THE PROBLEM:
Locate the line bearing "t.fatal = false)" in the material below, then reproduce it and each following line up to and including the line bearing "s.fatal = false ∧".

THE DATA:
-- ==== Sys2Proof/Certificates/Slice0/Obligations.lean ====
section
/-! DEFINITION. The statements for the provers. A command's own effect is stated as the next state exec answers with, under
hypotheses on the state and the operands alone, with what the command leaves unchanged. -/

open Sys2Proof Sys2Proof.Machine

/-! ### The queue of commands and the whole machine -/

/-- A step is exec of the command in front, on the state with the queue's rest; with nothing waiting one base clock passes (the
model's choice, log entry 3). -/
def Obligations.StepRunsFront : Prop :=
  (∀ (c : Instr) (r : List Instr) (s : State), s.pending = c :: r → step s = exec c { s with pending := r }) ∧
  (∀ s : State, s.pending = [] → step s = .next (idleClock s))

/-- No command stops the block: each of them, in every state, answers a next state. -/
def Obligations.EveryCommandAnswers : Prop :=
  ∀ (c : Instr) (s : State), ∃ t, exec c s = .next t

/-- R449: from the fatal state, every step but a power-on reset's leads to the fatal state; and a power-on reset ends it. -/
def Obligations.FatalEndsAtPowerOnOnly : Prop :=
  (∀ s t : State, s.fatal = true → (∀ straps ref r, s.pending ≠ .powerOnReset straps ref :: r) → step s = .next t →
    t.fatal = true) ∧
  (∀ (straps : Fin 4) (ref : Fin 3) (s : State), ∃ t, exec (.powerOnReset straps ref) s = .next t ∧ t.fatal = false)

/-- R448: in the fatal state the transmitters stay idle and the keys stay zeroed, and what a step sends out is neither a frame nor
a message of the network: an invariant of every step but a power-on reset's. -/
def Obligations.FatalStaysQuiet : Prop :=
  ∀ s t : State, s.fatalQuiet → (∀ straps ref r, s.pending ≠ .powerOnReset straps ref :: r) → step s = .next t →
    t.fatalQuiet ∧ ∃ l, t.out = s.out ++ l ∧ ∀ e ∈ l, e.offNetwork = true

/-- The reset state is quiet where it should be: not fatal, and its memories and tables are empty. -/
def Obligations.ResetIsDark : Prop :=
  let s := State.reset
  s.fatal = false ∧ s.mem = [] ∧ s.str = [] ∧ s.frer = [] ∧ s.cs = [] ∧ s.rings = [] ∧ s.pending = [] ∧ s.keys = [] ∧
  s.tick.run = false ∧ Memory.wf s.mem ∧
  (∀ n < 9, (s.tb n).acc = 0 ∧ (s.tb n).inc = 0x10000000000 ∧ (s.tb n).servo = 0) ∧
  barRead s GLB_ID = 0x5128B000 ∧ barRead s BOOT_STATE = 0 ∧
  (∀ p < 128, s.get (PRT_STAT_STATE p) = 0 ∧ s.get (PRT_STAT_LINK p) = 0) ∧
  (∀ k < 661, s.get (SHELL_RST_SHADOW (shellBase k)) = 2000 ∧ rword s.regs (shellBase k + 0x10) = 0xFFFFFFFF) ∧
  s.get FLT_TEMP_WARN = 110 ∧ s.get FLT_TEMP_HYST = 5

/-! ### Resets -/

/-- R485, power-on column: every register field, table, memory, ring, key and log returns to its power-on value; the fuses stay.
What the outside world holds stays: host memory, the queue, the record of outputs, which PPS pins that fall are added to. Until the
collector first runs, from the next clock on (the model's choice, log entry 109), both fault pins are low (R446); the line of an absent
reference is latched as it does. -/
def Obligations.PowerOnReset : Prop :=
  (∀ (straps : Fin 4) (ref : Fin 3) (s : State), ref ≠ 0 → ∃ t, exec (.powerOnReset straps ref) s = .next t ∧
    t = { State.dark s.sec.slots straps.val ref.val with
      hostMem := s.hostMem, pending := s.pending, free := s.free, out := t.out, collector := false } ∧
    faultPins t = (false, false) ∧ ∃ l, t.out = s.out ++ l ∧ ∀ e ∈ l, ∃ j, e = .pps j false) ∧
  (∀ (straps : Fin 4) (s : State), ∃ t, exec (.powerOnReset straps 0) s = .next t ∧
    t = { State.dark s.sec.slots straps.val 0 with
      hostMem := s.hostMem, pending := s.pending, free := s.free, out := t.out, collector := false, regs := t.regs } ∧
    faultPins t = (false, false) ∧ t.get TB_CLK_STAT_REF_LOST = 1 ∧
    (t.get (SHELL_LIVE_LIVE (shellBase 0))).testBit 7 = true ∧ (collectorRuns t).src 0 7 = .corr)

/-- R485, R486, warm column, without AUTO and with no error line of the device active: the dark state, but for what R486 keeps.
Ignored in the fatal state (R448). -/
def Obligations.WarmDeviceReset : Prop :=
  (∀ (cause : WrstCause) (ramOk : Bool) (s : State), s.fatal = false →
    s.get BOOT_STATE_AUTO = 0 → s.get (SHELL_LIVE_LIVE (shellBase 0)) = 0 →
    ∃ t, exec (.warmDeviceReset cause ramOk) s = .next t ∧
      t = { State.dark s.sec.slots s.smbAddr (s.get TB_CLK_STAT_REF) with
        hostMem := s.hostMem, pending := s.pending, free := s.free, out := t.out, regs := t.regs, mem := t.mem, now := s.now,
        tbs := warmTbs s.tbs, vecs := warmVecs s.vecs, fnMsix := s.fnMsix, pcie := s.pcie, evAt := t.evAt, sdLost := s.sdLost } ∧
      (∀ n, (t.tb n).servo = 0) ∧
      (∀ a, 0x4000000 ≤ a → a < 0x5000000 → t.mem.get a = s.mem.get a) ∧
      (∀ a, a < 0x4000000 → t.mem.get a = 0) ∧
      (∀ i < 16, rword t.regs (0xB00040 + 4 * i) = rword s.regs (0xB00040 + 4 * i)) ∧
      rword t.regs BOOT_HALT0 = rword s.regs BOOT_HALT0 ∧ rword t.regs BOOT_HALT1 = rword s.regs BOOT_HALT1 ∧
      rword t.regs BOOT_ID = rword s.regs BOOT_ID ∧
      t.get BOOT_STATE_RETAINED = s.get BOOT_STATE_RETAINED ∧ t.get BOOT_STATE_AUTO = 0 ∧
      t.get BOOT_STATE_RSLOT = s.get BOOT_STATE_RSLOT ∧ t.get BOOT_STATE_STATE = 0 ∧
      t.get BOOT_STATE_WRCNT = min 65535 (s.get BOOT_STATE_WRCNT + 1) ∧
      t.get BOOT_LAST_START = s.get BOOT_STATUS_START ∧
      (∀ o, warmKept o = false → o ≠ BOOT_STATE → o ≠ BOOT_LAST → rword t.regs o = regRst o)) ∧
  (∀ (cause : WrstCause) (ramOk : Bool) (s : State), s.fatal = true → exec (.warmDeviceReset cause ramOk) s = .next s)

TASK ANSWER:
  (∀ (straps : Fin 4) (ref : Fin 3) (s : State), ∃ t, exec (.powerOnReset straps ref) s = .next t ∧ t.fatal = false)

/-- R448: in the fatal state the transmitters stay idle and the keys stay zeroed, and what a step sends out is neither a frame nor
a message of the network: an invariant of every step but a power-on reset's. -/
def Obligations.FatalStaysQuiet : Prop :=
  ∀ s t : State, s.fatalQuiet → (∀ straps ref r, s.pending ≠ .powerOnReset straps ref :: r) → step s = .next t →
    t.fatalQuiet ∧ ∃ l, t.out = s.out ++ l ∧ ∀ e ∈ l, e.offNetwork = true

/-- The reset state is quiet where it should be: not fatal, and its memories and tables are empty. -/
def Obligations.ResetIsDark : Prop :=
  let s := State.reset
  s.fatal = false ∧ s.mem = [] ∧ s.str = [] ∧ s.frer = [] ∧ s.cs = [] ∧ s.rings = [] ∧ s.pending = [] ∧ s.keys = [] ∧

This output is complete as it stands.